Irene’s eyes widened. “Wee Fraser? You saw him?” She had read about how Freud’s famous patient, the Wolf Man, had been found not all that long ago, living in Vienna, as a retired Wolf Man. The discovery had been written up by an American journalist who had gone in search of him. Perhaps it was time for Wee Fraser to be discovered in much the same way.
“I saw him at the East End of Princes Street,” said Dr Fairbairn. “You see a lot of neds . . . I mean young men hanging about, I mean congregating, down there. I think they go shopping in that ghastly shopping centre at the top of Leith Street. You know the one that Nicky Fairbairn was so scathing about.”
Irene sat up at the mention of the name. Nicholas Fairbairn.

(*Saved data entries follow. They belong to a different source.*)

/-- Store a word as its requester sends it: good check bits, or the poison mark; stuck cells keep their fault. -/
def State.storeWord (s : State) (w v : Nat) (poison : Bool) : State :=
  s.setWord w v (Nat.xor (if poison then poisonMark else 0) (s.ram.stuck.get 0 w))

/-- An uncorrectable word counts, raises fault 0x15 and is marked as poisoned (R467, R499). -/
def State.uncorrectable (s : State) (w : Nat) : State :=
  (((s.mcount Reg.MEM_UE_COUNT).put Reg.MEM_INT_UE 1).storeWord w (s.rawWord w) true).fault 0x15 (s.memRow (8 * w)).1

/-- The repeat tracker's registers. -/
def State.showTrk (s : State) : State :=
  s.each (List.range 64) fun s i =>
    let t := s.ram.trk.getD i none
    let s := (s.put Reg.MEM_RPT_ADDR_WORD ((t.map (·.word)).getD 0) 0 i).putB Reg.MEM_RPT_ADDR_VALID t.isSome 0 i
    let s := (s.put Reg.MEM_RPT_INFO_COUNT ((t.map (·.count)).getD 0) 0 i).put Reg.MEM_RPT_INFO_BIT ((t.map (·.bit)).getD 0) 0 i
    s.putB Reg.MEM_RPT_INFO_REWRITTEN ((t.map (·.rewritten)).getD false) 0 i

def State.setTrk (s : State) (l : List (Option Trk)) : State := { s with ram := { s.ram with trk := l } }.showTrk

/-- Any write to a word frees its tracker entry (R473). -/
def State.freeTrk (s : State) (w : Nat) : State :=
  if s.ram.trk.any fun t => t.map (·.word) == some w then
    s.setTrk (s.ram.trk.map fun t => if t.map (·.word) == some w then none else t)
  else s

/-- Where a word without an entry is put: a free entry, or the one least recently corrected (R473). -/
def trkSlot (l : List (Option Trk)) : Nat :=
  match (List.range 64).find? fun i => (l.getD i none).isNone with
  | some i => i
  | none => (List.range 64).foldl (fun b i =>
      if ((l.getD i none).map (·.stamp)).getD 0 < ((l.getD b none).map (·.stamp)).getD 0 then i else b) 0

/-! ## Row remapping (R474, R475) -/

/-- The remap table's registers (R475, R480). -/
def State.showRemap (s : State) : State :=
  let s := s.put Reg.MEM_REMAP_STATUS_USED s.store.remap.length
  s.each s.store.remap.zipIdx fun s e =>
    ((s.put Reg.MEM_REMAP_ENTRY_CH e.1.1 0 e.2).put Reg.MEM_REMAP_ENTRY_ROW e.1.2 0 e.2).put Reg.MEM_REMAP_ENTRY_VALID 1 0 e.2

/-- A word goes into the spare row: corrected, or with its poison mark (R474). -/
def State.copyWord (s : State) (w : Nat) : State :=
  match checkErr (s.ram.err.get 0 w) with
  | .clean => s
  | .corrected k => s.setWord w (corrected (s.rawWord w) k) 0
  | .poison => s.setWord w (s.rawWord w) poisonMark
  | .uncorrectable => s.uncorrectable w

/-- The copy of a row completes: its words stand in the spare row, which has no failing cells, and the table, the audit log and the spare pool
record it (R474, R475, R512). -/
def State.remapRow (s : State) (r : Nat × Nat) : State :=
  let inRow (w : Nat) : Bool := s.memRow (8 * w) == r
  let ws := (s.ram.err.map (·.1)).filter inRow
  let s := { s with
    ram := { s.ram with copies := s.ram.copies.filter (· != r), stuck := s.ram.stuck.filter fun e => !inRow e.1 }
    store := { s.store with remap := s.store.remap ++ [r] } }
  let s := ((s.each ws State.copyWord).showRemap).put Reg.MEM_INT_REMAP 1
  let u := r.1 * 2 ^ 18 + r.2
  (s.audit 0x13 0 (poolTarget 11 u) 0 0 0).bringSpare 11 u (256 - s.store.remap.length)

/-- An access to a row whose copy is under way waits for it (R474). -/
def State.awaitRow (s : State) (w : Nat) : State :=
  if s.ram.copies = [] then s
  else if s.ram.copies.contains (s.memRow (8 * w)) then s.remapRow (s.memRow (8 * w))
  else s

/-- The first row copy under way completes (R474, R475). -/
def execRowRemapDone (s : State) : Out :=
  .next <| match s.ram.copies with
    | [] => s
    | r :: _ => s.remapRow r

/-! ## The tracker and checked accesses -/

/-- The read-back of word `w`, whose tracker entry is number `i` of `l`, after its rewrite: clean, its count starts again; still to be
corrected, its row is to be copied to a spare, or, without one, the entry stays and the table is full; uncorrectable, the word is marked
(R474, R475, R499). -/
def State.readBack (s : State) (w i : Nat) (t : Trk) (l : List (Option Trk)) : State :=
  match checkErr (s.ram.err.get 0 w) with
  | .clean => s.setTrk (l.set i (some t))
  | .corrected _ =>
    if s.store.remap.length + s.ram.copies.length < 256 then
      { s with ram := { s.ram with copies := s.ram.copies ++ [s.memRow (8 * w)] } }.setTrk (l.set i none)
    else ((s.setTrk (l.set i (some t))).put Reg.MEM_INT_REMAP_FULL 1).fault 0x14 0
  | _ => (s.setTrk (l.set i none)).uncorrectable w

/-- A corrected read reaches the tracker; at a count of 8 the corrected word `v` is rewritten and read back (R473, R474). -/
def State.trackWord (s : State) (w k v : Nat) : State :=
  let l := (List.range 64).map fun i => s.ram.trk.getD i none
  let i := ((List.range 64).find? fun i => (l.getD i none).map (·.word) == some w).getD (trkSlot l)
  let old : Trk := match l.getD i none with
    | some t => if t.word = w then t else { word := w, count := 0, bit := 0, stamp := 0 }
    | none => { word := w, count := 0, bit := 0, stamp := 0 }
  let t : Trk := { old with count := old.count + 1, bit := k, stamp := s.ram.tick + 1 }
  let s := { s with ram := { s.ram with tick := s.ram.tick + 1 } }
  if t.count < 8 then s.setTrk (l.set i (some t))
  else
    let s := ((s.storeWord w v false).mcount Reg.MEM_RPT_REWR_COUNT).put Reg.MEM_INT_RPT_REWRITE 1
    s.readBack w i { t with count := 0, rewritten := true } l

Why did Dr Fairbairn mention Nicholas Fairbairn? Was it because he was his brother, perhaps? Which meant that he must be the son of Ronald Fairbairn, no less – Ronald Fairbairn who had written Psychoanalytic Studies of the Personality, in which volume there appeared the seminal paper, “Endoscopic Structure Considered in Terms of Object-Relationships .”
“Are you, by any chance . . . ?” she began.
Dr Fairbairn hesitated. More guilt was coming to the surface, inexorably, bubbling up like the magma of a volcano. “No,” he said. “I’m not. I am nothing to do with Ronald Fairbairn, or his colourful son. I am an ordinary Fairbairn.” He hesitated again.